Comparison of individual groupings in the different methods

The probabilities of posterior population membership of individuals obtained by all grouping methods used were converted into between-individual Euclidean distances. Pairwise comparisons of these distance matrices were performed by means of the Mantel test using the ade4 package of R (Chessel ).

Results

Analysis of the Acacia caven AFLP dataset obtained using GENELAND yielded a modal number of populations of 12, varying from 11–13 in different runs (Table 3). The run with the highest average posterior probability was chosen to base the conclusions on. The number of populations simulated from posterior distribution (Figure 1) displays a clear mode at K = 12. MCMC clearly converges within the first 10,000 iterations (Figure 1). Two populations, VA and PA (belonging to var. dehiscens), were included in one of the groups produced by GENELAND (Figure 2, row 3, column 2), and the other group identified comprises the VF, FS, and YP populations (belonging to vars. microcarpa and stenocarpa) (Figure 2, row 2, column 2). In both cases, the populations grouped together are geographically very close to each other. Each of the remaining groups corresponds to a single sampling site. The comparison of posterior probability of assignment of individuals to populations led to unequivocal results, assigning each individual to the population to which it belongs, except for those previously mentioned individuals that are in the same group of populations (100% of correct assignation).
Table 3

Multiple runs for inferring the number of populations using GENELAND software.

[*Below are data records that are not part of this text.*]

/-- A frame taken: from the stash first, then from the ring; none when there is no frame. -/
def takeFrame (s : State) (cl : Nat) (c : Context) : Except Nat (Option (Nat × State)) :=
  match freeList s cl c with
  | .error va => .error va
  | .ok f =>
    match c.stash with
    | x :: rest => .ok (some (freshFrame (x, s.modCtx c.id fun c => { c with stash := rest })))
    | [] =>
      match f with
      | none => .ok none
      | some f =>
        if f.head = f.tail then .ok none
        else
          match ringEntry s cl c.id f with
          | .error va => .error va
          | .ok x => .ok (some (freshFrame (x, (writePhys false s (f.pa + 0x10) (leBytes 8 (f.head + 1).toNat)).1)))

/-- A frame taken by who has none to come: none while every frame is owed to an entry in progress. -/
def takeSpare (s : State) (cl : Nat) (c : Context) : Except Nat (Option (Nat × State)) :=
  match framesFree s cl c with
  | .ok 0 => .ok none
  | _ => takeFrame s cl c

/-- A frame put back: into the stash, or into the host's reclaim queue when the stash is full. -/
def stashFrame (s : State) (ctx : BitVec 12) (x : Nat) : State :=
  s.modCtx ctx fun c =>
    if c.stash.length < 256 then { c with stash := c.stash ++ [x] } else { c with reclaim := c.reclaim ++ [x] }

/-- The arena-backing fault (R369). -/
def State.arenaFault (s : State) (ctx : BitVec 12) (va : Nat) : State :=
  s.postFault ctx 0x21 0 0x7FF 0 (BitVec.ofNat 64 va) 0

/-! ### PROMOTE (R176, R364) -/

/-- The range of a promotion is aligned, and neither empty nor longer than 2^40. -/
def promoteOk (a len : Word) : Bool :=
  a.toNat % 0x4000 == 0 && len.toNat % 0x4000 == 0 && len != 0 && decide (len.toNat ≤ 2 ^ 40)

/-- The far-tier frame of a page that a promotion moves: a 16 KiB leaf without `fix`. -/
def promotable (s : State) (cl : Nat) (ctx : BitVec 12) (va : Nat) : Option Nat :=
  match lookupVa s cl ctx va with
  | .ok pa leaf bits =>
    if bits = 14 ∧ memKind s pa = .far ∧ leaf.getLsbD 52 = false then some pa else none
  | .noMap => none
  | .onDemand _ => none
  | .malformed => none
  | .poisoned _ => none
  | .forbidden => none

/-- The fault that a promotion meets at a page (R285): the walk-error fault, or the copy-access fault of a page that is not
mapped or forbids the read of a move; such a page is left as it is, as is one that is to be backed on demand (R176, log 39). -/
def promoteFault (s : State) (cl : Nat) (ctx : BitVec 12) (va : Nat) : Option FaultRec :=
  let rec_ := fun (code : BitVec 8) (unit : Word) =>
    ({ code := code, reason := 0, more := 0, ctx := ctx, unit := unit, pc := 0, val := BitVec.ofNat 64 va, time := s.counter,
       fqw := 0 } : FaultRec)
  match lookupVa s cl ctx va with
  | .malformed => some (rec_ 0x12 0x200)
  | .poisoned _ => some (rec_ 0x12 0x200)
  | .ok _ leaf _ => if leaf.getLsbD 2 then none else some (rec_ 0x10 0x100)
  | .noMap => some (rec_ 0x10 0x100)
  | .onDemand _ => none
  | .forbidden => none

/-- The pages of a range. -/
def pagesOf (a len : Nat) : List Nat := (List.range (len / 0x4000)).map fun i => a + 0x4000 * i

/-- The moves that a promotion asks for, numbered from `id`. -/
def promoteMoves (s : State) (tok : BitVec 3) (id cmd deadline : Nat) (lu : Bool) (vas : List Nat) : List PageMove :=
  vas.zipIdx.filterMap fun x =>
    match promotable s (coreCluster s.issue.core) s.live.ctx x.1 with
    | none => none
    | some pa =>
      some { id := id + x.2, ctx := s.live.ctx, core := s.issue.core, task := s.live.task, tok := tok.toNat, cmd := cmd,
             va := x.1, old := pa, new := 0, lu := lu, deadline := deadline, st := .wait, copied := 0, read := 0,
             wrote := 0, inval := none }

/-- A move that completes is counted late when its deadline has passed, and so is a promotion without a page to move
(R176, R364, R368). -/
def countLate (s : State) (ctx : BitVec 12) (deadline : Nat) : State :=
  if deadline ≠ 0 ∧ deadline < s.now then s.modCtx ctx fun c => { c with promoLate := c.promoLate + 1 } else s

/-- PROMOTE: an accepted range asks for its moves; one without a page to move completes at once. -/
def promoteAccepted (s : State) (tok : BitVec 3) (a len : Nat) (deadline : Word) (lu : Bool) : State :=
  let cl := coreCluster s.issue.core
  let vas := pagesOf a len
  let ms := promoteMoves s tok (s.nextId + 1) s.nextId deadline.toNat lu vas
  let t := match vas.findSome? fun v => promoteFault s cl s.live.ctx v with
    | none => s
    | some f => { s with posts := s.posts ++ [f] }
  if ms.isEmpty then countLate t s.live.ctx deadline.toNat
  else { t.modTok tok Token.accept with moves := t.moves ++ ms, nextId := t.nextId + 1 + vas.length }

/-- PROMOTE. -/
def execPromote (g : BitVec 6) (tok : BitVec 3) (ra rb dr : BitVec 6) (lu : BitVec 1) (s : State) : Out :=
  guarded g s fun s => ready s [ra, rb, dr] (memReady s (
    if (s.live.tok tok.toNat).count = 63 then hold s
    else if !promoteOk (s.rd ra) (s.rd rb) then .next (s.modTok tok fun t => t.reject 8)
    else .next (promoteAccepted s tok (s.rd ra).toNat (s.rd rb).toNat (s.rd dr) (lu == 1))))

/-! ### Moves (R364, R365) -/

/-- The state with one move replaced. -/
def setMove (s : State) (m : PageMove) : State := { s with moves := s.moves.map fun x => if x.id = m.id then m else x }

/-- The `z` attribute of a move's page. -/
def moveZ (s : State) (m : PageMove) : Bool :=
  match lookupVa s (coreCluster m.core) m.ctx m.va with
  | .ok _ leaf _ => leafZ leaf
  | .noMap => false
  | .onDemand _ => false
  | .malformed => false
  | .poisoned _ => false
  | .forbidden => false

/-- The lines of a frame named by a map copied to another frame. -/
def copyLines (z : Bool) (s : State) (a b : Nat) (lines : Nat → Bool) : State :=
  (List.range 64).foldl (fun t i => if lines i then copyLine z t (a + 256 * i) (b + 256 * i) else t) s

/-- No load, store or atomic that was translated to a frame is outstanding in any core, so that none reaches the frame once
its page has left it (R364, R365). -/
def frameIdle (s : State) (frame : Nat) : Bool :=
  s.cores.all fun c => (c.2.loads.all fun l => !inFrame frame l.pa) && c.2.stores.all fun t => !inFrame frame t.pa

/-- The leaf of a move's page rewritten to a frame, with its `lu` bit. -/
def moveLeaf (s : State) (m : PageMove) (frame : Nat) (lu : Bool) : State :=
  match pteAddr s m.ctx m.va with
  | none => s
  | some p => writePte s m.ctx m.va p (setBits (pteWithFrame (readPte s p) frame) 53 1 (if lu then 1 else 0))

/-- The leaf switched and the context's mappings invalidated; the move waits for the invalidation. -/
def switchMove (s : State) (m : PageMove) (frame : Nat) (lu : Bool) (st : MoveState) : State :=
  let id := s.nextId
  let t := startInval (moveLeaf s m frame lu) m.ctx false
  setMove t { m with st := st, inval := some id }

/-- The invalidation that a move waits for has completed. -/
def invalDone (s : State) (m : PageMove) : Bool :=
  match m.inval with
  | none => true
  | some i => !(s.invals.any fun v => v.id == i)

/-- The moves of a command that are not resident yet. -/
def movesLeft (s : State) (cmd : Nat) : Bool :=
  s.moves.any fun m => m.cmd == cmd && (m.st == .wait || m.st == .copying || m.st == .switching)

/-- A move that completes is counted when it is late; the promotion whose pages are all resident completes, and its token falls
by one. -/
def promoteDone (s : State) (m : PageMove) : State :=
  let t := countLate s m.ctx m.deadline
  if movesLeft t m.cmd then t
  else
    if m.task.isSome && (t.core m.core).task == m.task then t.modCore m.core fun c => c.setTok m.tok (c.tok m.tok).complete
    else t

RunModal number% of modal numberMean of probability density
11237.20−62443.26
21237.80−60538.68
31138.90−60964.61
41332.80−60583.12
51136.80−61215.83
61333.40−60874.19
71236.40−60953.19
81236.20−59999.66
91236.80−61164.86
101236.00−60860.80

In bold: highest average posterior probability.

Figure 1

Plot of the number of populations simulated from the posterior distribution obtained with GENELAND.

Figure 2

Spatial distribution of each group defined by GENELAND at K = 12. Population codes are given in Table 1.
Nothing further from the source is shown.